New York State may have changed the way mutual fund companies compete in the 529 college savings plan market when it replaced TIAA-CREF as the manager of its program with Upromise Investments, Vanguard and FleetBoston's Columbia Management Group late this summer.
Cost was probably an important factor; one person familiar with the bidding said the new team's proposal came in some 20 basis points lower than the 60 basis points TIAA-CREF charged investors. But also important, many said, was the fact that the new management group's advisor-sold platform offered a distinct sales advantage over TIAA-CREF's direct-sold model.
Andrea Feirstein, an independent 529 plan consultant who advised New York on the switch, said and more states are offering a 529 plan that can be sold through advisors because they view it as "a product that is sold and not bought," she said.
Besides offering more distribution points than TIAA-CREF and sales through advisors, the Upromise-Vanguard-Fleet combination is also a multi-product platform.
When New York announced that the state would not renew TIAA-CREF's mandate, it effectively cut the firm's $3.98 billion of assets under management in 13 state plans in half, dethroning it as the nation's biggest 529 fund manager.
Program managers and analysts say this is a cautionary tale for 529 plan providers: Renewals are not automatic in a marketplace with a limited number of plans to run.
"I think there is always an opportunity for firms to make competitive bids to become a new program manager," said Charles Toth, chairman of the College Savings Foundation and director of Merrill Lynch's education savings network. "You will see over time that states will select new managers." Since they reap fees for each savings account opened, states are highly motivated to grow their programs, he said.
Compared to other large 529 programs, TIAA-CREF's New York plan had recently posted the slowest growth and was only No. 4 out of the five largest state plans. The New York program grew 14.4% in the second quarter, to $1.84 billion, according to Financial Research Corp. In the same period, Virginia's 529 plan assets grew 34.3%, to $3.4 billion.
New York was not the first state to turn away TIAA-CREF. Last year, Florida had named TIAA-CREF to manage its 529 plan, then reopened the search and eventually decided it would be its own plan administrator.
Jim Tambone, a co-president of Columbia's Liberty Fund Distributors, said, "We were enthusiastic that an advisor-sold model was the way to win the mandate from New York."
Financial Research said that 68% of 529 plans were sold through intermediaries last year, up from only 20% in the fourth quarter of 2000. "The market has really figured out that the advisor can make a difference in getting the word out about 529 plans," Tambone said.
The new 529 plan in New York is expected to include investment options from both Vanguard and Columbia in addition to Upromise's rebate program that lets families contribute to a 529 account by purchasing groceries, eating in restaurants or obtaining mortgages. Since its launching in April 2001, Upromise has enrolled 2.5 million families. Vanguard, Columbia and Salomon Smith Barney are the only 529 plans connected to Upromise's rebate program.
Jim Fadule, president of Upromise in Needham, Mass., said the three companies' consumer reach helped them be selected. Within New York alone, Fleet has one million account holders and 337 branches, Vanguard has 400,000 retirement plans and Upromise has 300,000 account holders.
Jeff Coghan, a 529 plan product manager at AllianceBernstein, said this could be a significant blow to TIAA-CREF.

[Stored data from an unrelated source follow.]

-- ==== Sys2Proof/Tests/Slice0.lean ====
section
/-! SUPPORT. Tests of the model on small states, and witnesses that the hypotheses of the statements can be met. -/
set_option Elab.async false

namespace Sys2Proof.Tests
open Sys2Proof Sys2Proof.Machine

/-! ### Small states -/

/-- A device whose boot is over. -/
def tD : Dev := Dev.reset.setReg HUB_BOOT 1

/-- A machine with the tally of reset and no command waiting. -/
def tS (d : Dev) : State := ⟨d, tallyReset, []⟩

/-- Does a command leave a state with the property? -/
def leads (i : Instr) (s : State) (p : State → Bool) : Bool :=
  match exec i s with
  | .next t => p t
  | _ => false

/-- The tile buffer of physical core 0. -/
def tile0 : Nat := 0x300_0000_0000

/-- A team in slot 0 of core 0, at the start of tile buffer 0, with 3 and 4 in lane 0 of v1 and v2. -/
def tSlot : Slot :=
  ⟨0, List.replicate 32 tile0, 0, [], [(32, 3), (64, 4)], [], List.replicate 7 0, none, false, none, false, none, none, 0⟩

/-- Core 0 runs a launch of one team, `x`, with 64 registers; the word `w` lies at the start of its tile buffer. -/
def tCore (x : Slot) (w : Nat) : Dev :=
  { tD with
    mem := Mem.write [] tile0 (leBytes 8 w)
    tme := [(0, { Tme.empty with active := true, teams := 1, started := 1, regs := 8, slots := [(0, x)] })] }

/-- The team of `tSlot` at the word `w`. -/
def tTeam (w : Nat) : Dev := tCore tSlot w

/-- A word of format R or I (Table 11.3), unguarded: class, OPC[4:0], D, A, B, the low 28 bits. -/
def tWord (cls op d a b low : Nat) : Nat := (cls * 32 + op) * 2 ^ 56 + 7 * 2 ^ 52 + d * 2 ^ 44 + a * 2 ^ 36 + b * 2 ^ 28 + low

/-- The same guarded by p0. -/
def tWord0 (cls op d a b low : Nat) : Nat := tWord cls op d a b low - 7 * 2 ^ 52

/-- A team whose p0 is set in lane 0, whose u0 and u1 hold the address of byte 0x100 of its tile buffer, and whose u2 is 5. -/
def tOne : Slot := { tSlot with p := 1 :: List.replicate 6 0, u := [(0, 0x100), (1, 0x300), (2, 5)] }

/-- The context in which slot 0 of core 0 issues, when it has the class and number. -/
def ctxOf (d : Dev) (cls num : Nat) (q : TCtx → Bool) : Bool :=
  match d.issuing 0 0 with
  | some k => tCls k.w == cls && tNum k.w == num && q k
  | none => false

/-- Does slot 0 of core 0 issue an instruction of the class and number? -/
def issues (d : Dev) (cls num : Nat) : Bool := ctxOf d cls num fun _ => true

/-- A team's register in lane 0, as it stands in slot 0 of core 0. -/
def lane0 (t : State) (r : Nat) : Nat :=
  match SMap.find (t.dev.core 0).slots 0 with
  | some y => y.rv r 0
  | none => 0

/-- What slot 0 of core 0 holds. -/
def slot0 (t : State) (q : Slot → Bool) : Bool :=
  match SMap.find (t.dev.core 0).slots 0 with
  | some y => q y
  | none => false

/-! ### Teams: what issues (witnesses), and results computed by hand from Tables 11.3 and 11.4a -/

theorem witness_TeamIntegerResults : (isSlot 0 0 && tD.live && intRows.all fun r =>
    issues (tTeam (tWord 0 r.1 3 1 (if r.1 = 0xF then 0 else 2) (if r.1 = 4 then 0x0200000 else 0))) 0 r.1) = true ∧
    (let d : Dev := { tTeam (tWord 0 0 3 1 2 0) with
       furrows := [(120, { Furrow.empty with cur := some ⟨Desc.zero, 0, 1, 0xFFFF, 1, 7, 0, Desc.zero, 0xFFFF, 0⟩ })]
       tme := [(0, { Tme.empty with active := true, teams := 1, started := 1, regs := 8, furrow := 120, slots := [(0, tSlot)] })] }
     issues d 0 0 && (d.frw (d.core 0).furrow).cur.isSome && (d.core 0).furrow == 120) = true := by decide +kernel

/-- 3 + 4. -/
theorem test_intAdd : leads (.intAdd 0 0 .none) (tS (tTeam (tWord 0 0 3 1 2 0))) (fun t => lane0 t 3 == 7) = true := by decide +kernel

/-- Table 11.4a: B = 0 gives all ones; v5 is zero. -/
theorem test_intDiv_zero : leads (.intDiv 0 0 .none) (tS (tTeam (tWord 0 5 3 1 5 0))) (fun t => lane0 t 3 == 0xFFFFFFFF) = true := by decide +kernel

/-- 3 − 4 in 32 bits; D = 255 discards. -/
theorem test_intSub : leads (.intSub 0 0 .none) (tS (tTeam (tWord 0 1 3 1 2 0))) (fun t => lane0 t 3 == 0xFFFFFFFF) = true ∧
    leads (.intSub 0 0 .none) (tS (tTeam (tWord 0 1 255 1 2 0))) (fun t => slot0 t fun y => y.v == tSlot.v) = true := by decide +kernel

theorem witness_TeamFloatResults :
    (fpRows.all fun r => issues (tTeam (tWord 1 r.1 3 1 (if 0xD ≤ r.1 then 0 else 2) (if r.1 = 3 then 0x0200000 else 0))) 1 r.1) = true ∧
    (fpFnRows.all fun r => issues (tTeam (tWord 1 r.1 3 1 0 0)) 1 r.1) = true := by decide +kernel

/-- 1.5 × 2.0 = 3.0 and its sign flipped. -/
theorem test_fp : leads (.fpMul 0 0 .none) (tS (tCore { tSlot with v := [(32, 0x3FC00000), (64, 0x40000000)] } (tWord 1 2 3 1 2 0))) (fun t => lane0 t 3 == 0x40400000) = true ∧
    leads (.fpNeg 0 0 .none) (tS (tCore { tSlot with v := [(32, 0x7FC00000)] } (tWord 1 0xD 3 1 0 0))) (fun t => lane0 t 3 == 0xFFC00000) = true := by decide +kernel
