-- ==== Sys2Proof/Syntax.lean ====
section
/-! DEFINITION. The commands of the T4860, one constructor for each row of the spec's table of operations and events, and
the operands they carry. A command is one step of the part, whole and indivisible. -/

namespace Sys2Proof

/-- Who makes a CSR access (R515, Tables 12.3 and 0.3): the supervisor, the host's CSR aperture, the debug access port, the
Vasum tunnel, a region's fabric, or a CSRW command of the image. -/
inductive Who where
  | super
  | host
  | debug
  | remote
  | fabric (g : Nat)
  | image
  deriving DecidableEq, Repr

/-- An operation offered at a bank port (Table 10.2): the region, its port, the word address, lane mask and data. -/
structure BankReq where
  region : Nat := 0
  port : Nat := 0
  addr : Nat := 0
  lane : Nat := 0
  wdata : DWord := 0
  deriving DecidableEq, Repr, Inhabited

/-- A request to the network (Table 12.5): the initiator, opcode, address, length, tag, context, data, and the raw view
of a debug read (R279). -/
structure Req where
  ini : Nat := 0
  op : Nat := 0
  addr : Nat := 0
  len : Nat := 0
  tag : Nat := 0
  ctx : Nat := 0
  data : List Byte := []
  raw : Bool := false
  deriving DecidableEq, Repr, Inhabited

/-- What an HBM stack reports of an access (R263, R269): nothing, a corrected error, an uncorrected error on data, or a
finding of kind `kind` (Table 11.3) on the counter-tree node at a level. -/
inductive HbmErr where
  | none
  | corrected
  | dataUE
  | node (level kind : Nat)
  deriving DecidableEq, Repr

/-- The register pair of a target (R54): a scheduler comparator's, or an edge unit's SET or CLR target. -/
inductive TargetReg where
  | cmp
  | edgSet
  | edgClr
  deriving DecidableEq, Repr

/-- What a blow of one fuse copy reads back as (R482): a one, a zero, or nothing for want of a good VCCAUX. -/
inductive Blow where
  | one
  | zero
  | supply
  deriving DecidableEq, Repr

/-- What a flash port's start finds (R217): no flash; an SFDP without a valid signature; one that declares no 8D-8D-8D mode
with an enable sequence; one that does, with the bytes of that sequence and the repeated-opcode form or not (R216). -/
inductive Sfdp where
  | absent
  | invalid
  | single
  | octal (enable : List Nat) (repeated : Bool)
  deriving DecidableEq, Repr

/-- What an upset strikes (R15, R226): a configuration latch or a stored frame, at a frame address, a byte and the bits that
change; a ledger entry; a bank's ownership entry; a crossbar table entry; both copies of an ember content (R464). -/
inductive Strike where
  | latch (a byte : Nat) (mask : Byte)
  | stored (a byte : Nat) (mask : Byte)
  | ledger (i : Nat)
  | owner (n bit : Nat)
  | xbar (k : Nat)
  | ember (k : Nat)
  deriving DecidableEq, Repr

/-- A peripheral unit (R408). -/
inductive Per where
  | enc (n : Nat)
  | i2c (n : Nat)
  | spi (n : Nat)
  | uart (n : Nat)
  deriving DecidableEq, Repr

/-- What the bus answers to a part of an I2C command (R411): it went well, the target gave NACK, or arbitration was
lost. -/
inductive BusAnswer where
  | ack
  | nack
  | lost
  deriving DecidableEq, Repr
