-- ==== Sys2Proof/Machine/Regs.lean ====
section
/-! DEFINITION. The control and status registers of the T4860: where each register lies (Table 24.3, as
offsets from 0xF0_0000_0000), where its fields lie, what it resets to and which of its bits take which access
code of Table 0.3 (R5 to R10, R515), from the register tables of spec/02 to spec/24. -/

namespace Sys2Proof.Machine

/-- A field of a register: the register's offset in the CSR range, its lowest bit and its width. -/
structure Field where
  addr : Nat
  lo : Nat
  w : Nat
  deriving DecidableEq, Repr

/-- Which writers a register accepts (R515): anyone, the supervisor only, or the debug access port only. -/
inductive Writer where
  | any
  | supervisor
  | debug
  deriving DecidableEq, Repr

/-- One row of the register map: an array of `n1` by `n2` registers with strides `s1` and `s2`, the reset value
and the bits of each access code (every other bit is RO or reserved). -/
structure RegRow where
  base : Nat
  n1 : Nat
  s1 : Nat
  n2 : Nat
  s2 : Nat
  rw : Nat
  w1c : Nat
  w1s : Nat
  wo : Nat
  rc : Nat
  writer : Writer
  deriving DecidableEq, Repr

namespace R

"Any time you lose your largest state, it is a blow," he said. "TIAA-CREF is a great company, a leader in the 529 space - but I don't know how much that means anymore. There is a keen interest in buying these plans through advisors." In the past year, states including Texas, New Jersey and Virginia have introduced advisor-sold 529 plans, he noted.
Thomas McConnell, a senior vice president at the Delaware Investments unit of Lincoln National Corp., helped develop the New York 529 plan when he worked for TIAA-CREF. He said the company was not shut out of New York because it could not offer an advisor-sold plan, as it already offers advisor-sold products in Missouri and Mississippi. McConnell said the bigger issue was cost.
"New York is banking on the belief that investors want to select a 529 plan based on cost," McConnell said. "I haven't seen a lot of price sensitivity among consumers. I find that more of them want more product options.
Nonetheless, Merrill's Toth expects assets in TIAA-CREF's New York 529 savings program to remain with the company for a five-year "wind-down" period.